Quando uscì dalla locanda, era scesa la sera e nelle strade poco illuminate si era adagiata una fine nebbiolina. S’incamminò con passo che credeva deciso, in realtà un poco malfermo, sicuro di ritrovare con facilità il percorso verso casa. Ma quelle vie strette, tutte uguali, risultarono un vero labirinto in cui lui procedeva per tentativi infruttuosi, non diverso da un topo da laboratorio. Per strada non incontrò anima viva e si ritrovò più volte al punto di partenza scoraggiato, quando vide, vicina a un uscio, una vecchietta che sembrava provenire da un’altra epoca, gonna di panno lunga fino ai piedi, una cuffietta bianca in testa e una gerla carica di legna sulle spalle. A lei Gervasio confessò di essersi perso. Venga con me, l’accompagno, gli disse l’anziana che si avviò lenta e sicura, senza nemmeno chiedergli dove dovesse andare.
Il ragioniere la seguì perplesso, forse la nonnina non c’era con la testa, ma dopo poche svolte che a lui sembrava di aver già fatto in precedenza, si ritrovò davanti al portone di casa della sua affittacamere.
Ma come ha fatto?, le chiese sbalordito. La vecchietta fece un sorriso sdentato, emise un eheh divertito, si strinse nello scialle e tornò sui suoi passi, scomparendo presto nella nebbia.
Gervasio si lasciò cadere esausto sul letto e forse si assopì, ma poco più tardi proruppe in una fragorosa risata. Rideva di sé stesso, lui sempre così preciso e razionale si era perso come un bambino e come un bambino si era lasciato stregare dall’atmosfera magica del paese, senza provare a dare all’accaduto spiegazioni logiche. Sì, la villeggiatura era iniziata nel migliore dei modi, rise di nuovo e si addormentò.
Un bel racconto dal respiro tenero.
ti ringrazio.
ciao guisito
ml
Mi fa un po’ tenerezza Gervasio e un po’ l’invidio: mi sembra una bella villeggiatura la sua, anche se io preferisco il mare. Dell’unico mio soggiorno in montagna ricordo solo ragni giganti e il grillotalpa.
Ciao,
R.
strani ricordi i tuoi per un unico soggiorno in montagna 🙂
ciao Riccio
ml
Il grillotalpa non me lo toglierò mai più dalla testa!

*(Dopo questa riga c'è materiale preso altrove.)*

-- ==== Sys2Proof/Certificates/Slice0/Obligations.lean ====
section
/-! DEFINITION. The statements for the provers. Each follows the rules of the manual named in its docstring, or a log entry
where the model's own choice is stated. -/

section
open Sys2Proof Sys2Proof.Machine

/-! ### The machine -/

/-- A step runs the command at the front of the queue, with the rest of the queue left (log 4). -/
def Obligations.StepRunsTheFrontCommand : Prop :=
  ∀ (c : Instr) (rest : List Instr) (s : State), step (s.withPending (c :: rest)) = exec c (s.withPending rest)

/-- No command stops the block: every step answers a next state with one command fewer waiting; on an empty queue the block
idles (log 4; INVENTORY.md, Faults). -/
def Obligations.EveryStepTakesOneCommand : Prop :=
  ∀ s : State, (∃ t, step s = .next t ∧ t.pending = s.pending.tail) ∧ (s.pending = [] → step s = .next s)

/-! ### Reset -/

/-- The machine after reset stands at the power-on values (R22, R32, R49, R76, R103, R124, R143, R157, R183); the levels of
the pins, the filtered levels and SUPPRESSED that follow them, the host's answer and the empty RAM are the model's choice
(logs 1 and 12). -/
def Obligations.ResetStandsAtPowerOnValues : Prop :=
  State.reset.pending = [] ∧
  let c := State.reset.chip
  c.mem = [] ∧ c.dsel = 0 ∧ c.porLow = false ∧ c.hrstLow = false ∧
  c.bind = .unbound ∧ c.host = none ∧ c.backlog = [] ∧ c.answer = .none ∧ c.port = none ∧ c.starve = 0 ∧
  c.im.current = none ∧ c.im.waitBinding = none ∧ c.im.waitCommand = none ∧ c.im.waitReport = none ∧
  c.im.lastServed = .report ∧
  c.seconds = 0 ∧ c.refCount = 0 ∧ c.sealed = false ∧ c.profiles = #v[2, 5, 9, 14] ∧ c.latch = none ∧ c.intake = [] ∧
  (∀ r : Rec, c.plan[r] = none ∧ c.points[r].state = .vacant ∧ c.points[r].presence = .absent ∧
    c.points[r].verdict = .none ∧ c.points[r].foundClass = none ∧ c.points[r].firstSerial = none ∧
    c.points[r].secondSerial = none ∧ c.points[r].lastStatus = none ∧ c.points[r].lastGood = 0 ∧
    c.points[r].noreplyRun = 0 ∧ c.points[r].garbledRun = 0 ∧ c.points[r].driftRun = 0 ∧
    c.points[r].prealarmReady = true ∧ c.points[r].testCount = 0 ∧ c.points[r].flags = 0 ∧ c.points[r].armed = false ∧
    c.points[r].suppressed = false) ∧
  c.rederivations = [] ∧ c.silenceOwed = [] ∧ c.walkOwed = [] ∧
  c.shiftRegister = 0 ∧ c.zout = false ∧ c.zoneMask = 0 ∧
  (∀ l : Loop, c.lisoFiltered[l] = false ∧ c.lisoStable[l] = 0) ∧
  (∀ z : Zone, c.zones[z].withheld = false ∧ c.zones[z].walkSlot = none ∧ c.zones[z].opener = none) ∧
  c.fireCount = 0 ∧ c.firePin = false ∧ (∀ k : Fin 4, c.slots[k] = none) ∧
  c.command = none ∧ c.transfer = none ∧ c.overrun = false ∧ c.prepared = false ∧
  c.writer.queue = [] ∧ c.writer.inHand = none ∧ c.writer.gap = false ∧ c.irqPin = false

/-- The machine after reset meets every fact that the steps keep. -/
def Obligations.ResetMeetsEveryFact : Prop :=
  let c := State.reset.chip
  c.MemOk ∧ c.IntakeBounded ∧ c.QueueBounded ∧ c.StarveBounded ∧ c.HitsBounded ∧ c.FireRight ∧ c.IrqRight ∧
  c.ZonesFollowMask ∧ c.SlotsLinked ∧ c.BindingLegal ∧ c.PointsConsistent ∧ c.PointsInRange ∧ c.DormantUnbound ∧
  c.SealRespected ∧ c.FieldsDerived

/-! ### Facts that every step keeps -/

/-- RAM keeps its canonical form (log 1). -/
def Obligations.MemoryStaysCanonical : Prop := StepKeeps Chip.MemOk

/-- The Intake Queue never holds more than 4 events (R11, R55), the pending queue never more than 16 reports (R176, R178),
STARVE COUNT stays within 32 (R18), and no hit list holds more than 32 entries (R126, R131). -/
def Obligations.QueuesAndCountsStayBounded : Prop :=
  StepKeeps Chip.IntakeBounded ∧ StepKeeps Chip.QueueBounded ∧ StepKeeps Chip.StarveBounded ∧ StepKeeps Chip.HitsBounded

/-- The FIRE count counts the points holding FIRE and the pin is up exactly while it is not 0 (R123); IRQ is up exactly while
BOUND, enabled and occupied (R181). -/
def Obligations.OutputPinsFollowTheirCounts : Prop := StepKeeps Chip.FireRight ∧ StepKeeps Chip.IrqRight

/-- The Zone Table's consents and the zone mask never disagree (R95); zone records and RUNNING slots name one another, and no
two slots hold one zone (R126, R127, R137). -/
def Obligations.ZonesMaskAndSlotsAgree : Prop := StepKeeps Chip.ZonesFollowMask ∧ StepKeeps Chip.SlotsLinked

/-- A binding in force has passed every check of R25 to R27. -/
def Obligations.BindingStaysLegal : Prop := StepKeeps Chip.BindingLegal

/-- The facts of the commissioning states stand through every step (R59), the counting fields of a point stay in range (R56),
and SUPPRESSED and ARMED stay what R96 and R97 derive at every point that owes no re-derivation (R98, R99). -/
def Obligations.PointFactsStand : Prop :=
  StepKeeps Chip.PointsConsistent ∧ StepKeeps Chip.PointsInRange ∧ StepKeeps Chip.FieldsDerived

/-- While the part is not BOUND every point is ABSENT and unarmed, and nothing of a binding is left: no latch, event, owed test,
slot, opener, command, mark, transfer or report, and both pins low (R32, R52, R55, R76, R97, R102, R124, R143, R157, R183). -/
def Obligations.UnboundPartStaysDormant : Prop := StepKeeps Chip.DormantUnbound

/-- With the seal set, no command is in a pass that changes the plan (R41), and no step but a power-on reset changes a plan
entry, a profile code or the seal (R40, R42). -/
def Obligations.SealKeepsThePlan : Prop :=
  StepKeeps Chip.SealRespected ∧
  ∀ (s t : State), s.chip.SealRespected → s.chip.sealed = true → s.pending.head? ≠ some .powerOnReset →
    step s = .next t → t.chip.plan = s.chip.plan ∧ t.chip.profiles = s.chip.profiles ∧ t.chip.sealed = true

/-! ### The Window Decoder -/

/-- While UNBOUND every read passes, and every write but a whole one to the CHECKSUM word of the strap-selected descriptor
with HRSTn high; in CHECKING everything passes (R1, R2, R23). -/
def Obligations.UnboundAccessesPass : Prop :=
  ∀ (c : Chip) (a : Addr) (w : Word) (be : BitVec 4),
    (∀ b, c.bind ≠ .bound b) →
    c.classify ⟨a, .read be⟩ = .passed ∧
    (∀ k, c.bind = .checking k → c.classify ⟨a, .write w be⟩ = .passed) ∧
    (c.bind = .unbound →
      c.classify ⟨a, .write w be⟩ =
        if a.toNat / 4 = (c.dsel.toNat * 0x200000 + 0x20) / 4 ∧ be = 0xF#4 ∧ c.hrstLow = false then .trigger c.dsel
        else .passed)

/-- The point table window's table (R4): record r's four words, whatever the low address bits. -/
def Obligations.PointTableAccessesSort : Prop :=
  ∀ (c : Chip) (b : Binding) (r : Rec) (a : Addr) (w : Word) (be : BitVec 4),
    c.bind = .bound b → b.Legal → r.val < 192 * b.loops →
    (wordBase a = b.pointBase + 16 * r.val → c.classify ⟨a, .read be⟩ = .passed ∧
      c.classify ⟨a, .write w be⟩ = if be = 0xF#4 then .serialWrite r else .passed) ∧
    (wordBase a = b.pointBase + 16 * r.val + 4 → c.classify ⟨a, .read be⟩ = .passed ∧
      c.classify ⟨a, .write w be⟩ =
        if be = 0xF#4 ∧ w.toNat % 8 ≤ 4 then .replyWrite r else .malformedWrite r) ∧
    (wordBase a = b.pointBase + 16 * r.val + 8 → c.classify ⟨a, .read be⟩ = .verdictRead r ∧
      c.classify ⟨a, .write w be⟩ = .swallowed) ∧
    (wordBase a = b.pointBase + 16 * r.val + 12 → c.classify ⟨a, .read be⟩ = .planRead r ∧
      c.classify ⟨a, .write w be⟩ = .swallowed)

È sempre piuttosto coinvolgente leggere i tuoi racconti, bravo sai come catturare l’attenzione del lettore 🥀👏
grazie Giusy, mi fa piacere il complimento che mi fai.
ml
Un paese fatato che prima si prende gioco facendogli perdere l’orientamento, poi per scusarsi lo riporta alla sua stanza.
sì, anche il ragioniere, alla sua prima vacanza, ha interpretato così gli avvenimenti 🙂
buongiorno GianPaolo
ml
Buon pomeriggio Massimo.
🙂
eheh, come rovinarsi una vacanza
ottimo metodo 😀
sì 🙂
ciao
ciao
deliziosa, che atmosfere di luoghi ancora presenti nelle piccole realtà di paese
eppure surreali! buona giornata Massimo!
anche se non l’ho specificato espressamente ho immaginato che l’episodio fosse ambientato negli anni 50-60, quando le vacanze erano per pochi e la gente era meno smaliziata.

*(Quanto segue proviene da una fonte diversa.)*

/-- `shiftChain` changes shiftRegister alone. -/
@[simp] theorem Chip.shiftChain_frame (c : Chip) (b : Bool) :
    (c.shiftChain b).mem = c.mem ∧ (c.shiftChain b).dsel = c.dsel ∧ (c.shiftChain b).porLow = c.porLow ∧
    (c.shiftChain b).hrstLow = c.hrstLow ∧ (c.shiftChain b).host = c.host ∧ (c.shiftChain b).backlog = c.backlog ∧
    (c.shiftChain b).answer = c.answer ∧ (c.shiftChain b).port = c.port ∧ (c.shiftChain b).starve = c.starve ∧
    (c.shiftChain b).im = c.im ∧ (c.shiftChain b).bind = c.bind ∧ (c.shiftChain b).seconds = c.seconds ∧
    (c.shiftChain b).refCount = c.refCount ∧ (c.shiftChain b).plan = c.plan ∧ (c.shiftChain b).sealed = c.sealed ∧
    (c.shiftChain b).profiles = c.profiles ∧ (c.shiftChain b).latch = c.latch ∧
    (c.shiftChain b).intake = c.intake ∧ (c.shiftChain b).points = c.points ∧
    (c.shiftChain b).rederivations = c.rederivations ∧ (c.shiftChain b).silenceOwed = c.silenceOwed ∧
    (c.shiftChain b).silenceExempt = c.silenceExempt ∧ (c.shiftChain b).lisoFiltered = c.lisoFiltered ∧
    (c.shiftChain b).lisoStable = c.lisoStable ∧ (c.shiftChain b).zoneMask = c.zoneMask ∧
    (c.shiftChain b).zones = c.zones ∧ (c.shiftChain b).fireCount = c.fireCount ∧
    (c.shiftChain b).firePin = c.firePin ∧ (c.shiftChain b).slots = c.slots ∧
    (c.shiftChain b).walkOwed = c.walkOwed ∧ (c.shiftChain b).command = c.command ∧
    (c.shiftChain b).overrun = c.overrun ∧ (c.shiftChain b).prepared = c.prepared ∧
    (c.shiftChain b).transfer = c.transfer ∧ (c.shiftChain b).writer = c.writer ∧ (c.shiftChain b).irqPin = c.irqPin := by
  and_intros <;> rfl

/-! ### What the changed table reads as

The index is a number, the form simp brings a table read to. -/

/-- The record replaced reads as its replacement, every other as before. -/
@[simp] theorem Chip.setPoint_points (c : Chip) (r : Rec) (p : PointRecord) (i : Nat) (h : i < 768) :
    (c.setPoint r p).points[i] = if r.val = i then p else c.points[i] := by
  simp [Chip.setPoint, Vector.getElem_set]

/-- The record changed reads as its image, every other as before. -/
@[simp] theorem Chip.modPoint_points (c : Chip) (r : Rec) (f : PointRecord → PointRecord) (i : Nat) (h : i < 768) :
    (c.modPoint r f).points[i] = if r.val = i then f c.points[r] else c.points[i] := by
  simp [Chip.modPoint]

/-- The entry replaced reads as its replacement, every other as before. -/
@[simp] theorem Chip.setPlan_plan (c : Chip) (r : Rec) (e : Option PlanEntry) (i : Nat) (h : i < 768) :
    (c.setPlan r e).plan[i] = if r.val = i then e else c.plan[i] := by
  simp [Chip.setPlan, Vector.getElem_set]

/-- The zone record changed reads as its image, every other as before. -/
@[simp] theorem Chip.modZone_zones (c : Chip) (z : Zone) (f : ZoneRecord → ZoneRecord) (i : Nat) (h : i < 100) :
    (c.modZone z f).zones[i] = if z.val = i then f c.zones[z] else c.zones[i] := by
  simp [Chip.modZone, Vector.getElem_set]

/-- The slot replaced reads as its replacement, every other as before. -/
@[simp] theorem Chip.setSlot_slots (c : Chip) (k : Fin 4) (w : Option WalkSlot) (i : Nat) (h : i < 4) :
    (c.setSlot k w).slots[i] = if k.val = i then w else c.slots[i] := by
  simp [Chip.setSlot, Vector.getElem_set]

/-- A table made from its entries reads them. -/
@[simp] theorem getElem_tabulate {α : Type} {n : Nat} (f : Fin n → α) (i : Nat) (h : i < n) :
    (Table.tabulate f)[i] = f ⟨i, h⟩ := by
  simp [Table.tabulate]

/-- A table mapped reads its entries' images. -/
@[simp] theorem getElem_tableMap {α β : Type} {n : Nat} (f : α → β) (v : Vector α n) (i : Nat) (h : i < n) :
    (Table.map f v)[i] = f v[i] := by
  simp [Table.map]

end Sys2Proof.Machine
end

grazie Nadia, buona giornata
ml
già è vero..io andavo in colonia al mare per esempio. Ma certe osterie di piccolo paese esistono ancora credo..o forse è un mio ricordo il bianchino….
sì, esistono ancora, pochi giorni fa ho cenato in un bar-trattoria di paese che ho trasferito pari pari nel racconto 🙂
Forse è andato in spam il mio commento… questa estate stavamo in Grecia con mia moglie, e tutte le mattine una signora sola faceva colazione al nostro stesso orario.. l’ho immaginata scrittrice in cerca di quiete e ispirazione, aggirarsi tra calette e micro paesini, gustarsi i tramonti, riempire l’anima di storie da poter poi mettere su carta.. piacerebbe anche a me una parentesi da Gervasio.. e raccontandolo a mia moglie non l’ha presa esattamente bene.. ahah
però tu viaggi in lungo e in largo, Gervasio era alla sua prima vacanza 🙂
ciao Franco
ml
(il precedente commento qui non era proprio arrivato!)
Sembra un racconto di Halloween 🙂
eheh, ci potrebbe stare 🙂
ciao Bloom
ml
🙂🙂
🙂
Tutti i grandi scrittori sono ossessionati da un pensiero che ricorre nelle loro storie, per questo, per quanto diverse possano essere, spesso si dice che un autore non può fare a meno di scrivere sempre lo stesso libro. Ad una prima lettura sembrerebbe che le tue parole soffrano di quello che il nostro divenire ci porta via, rincorso dalla nostalgia del tuo sguardo che vorrebbe trattenerlo ancora un po’, un mondo cancellato dal nuovo che prepotentemente avanza, lasciandoci ricoperti da una coltre di ricordi che ci riscalda appena come il vapore dell’alito sulle mani in una notte gelida d’inverno.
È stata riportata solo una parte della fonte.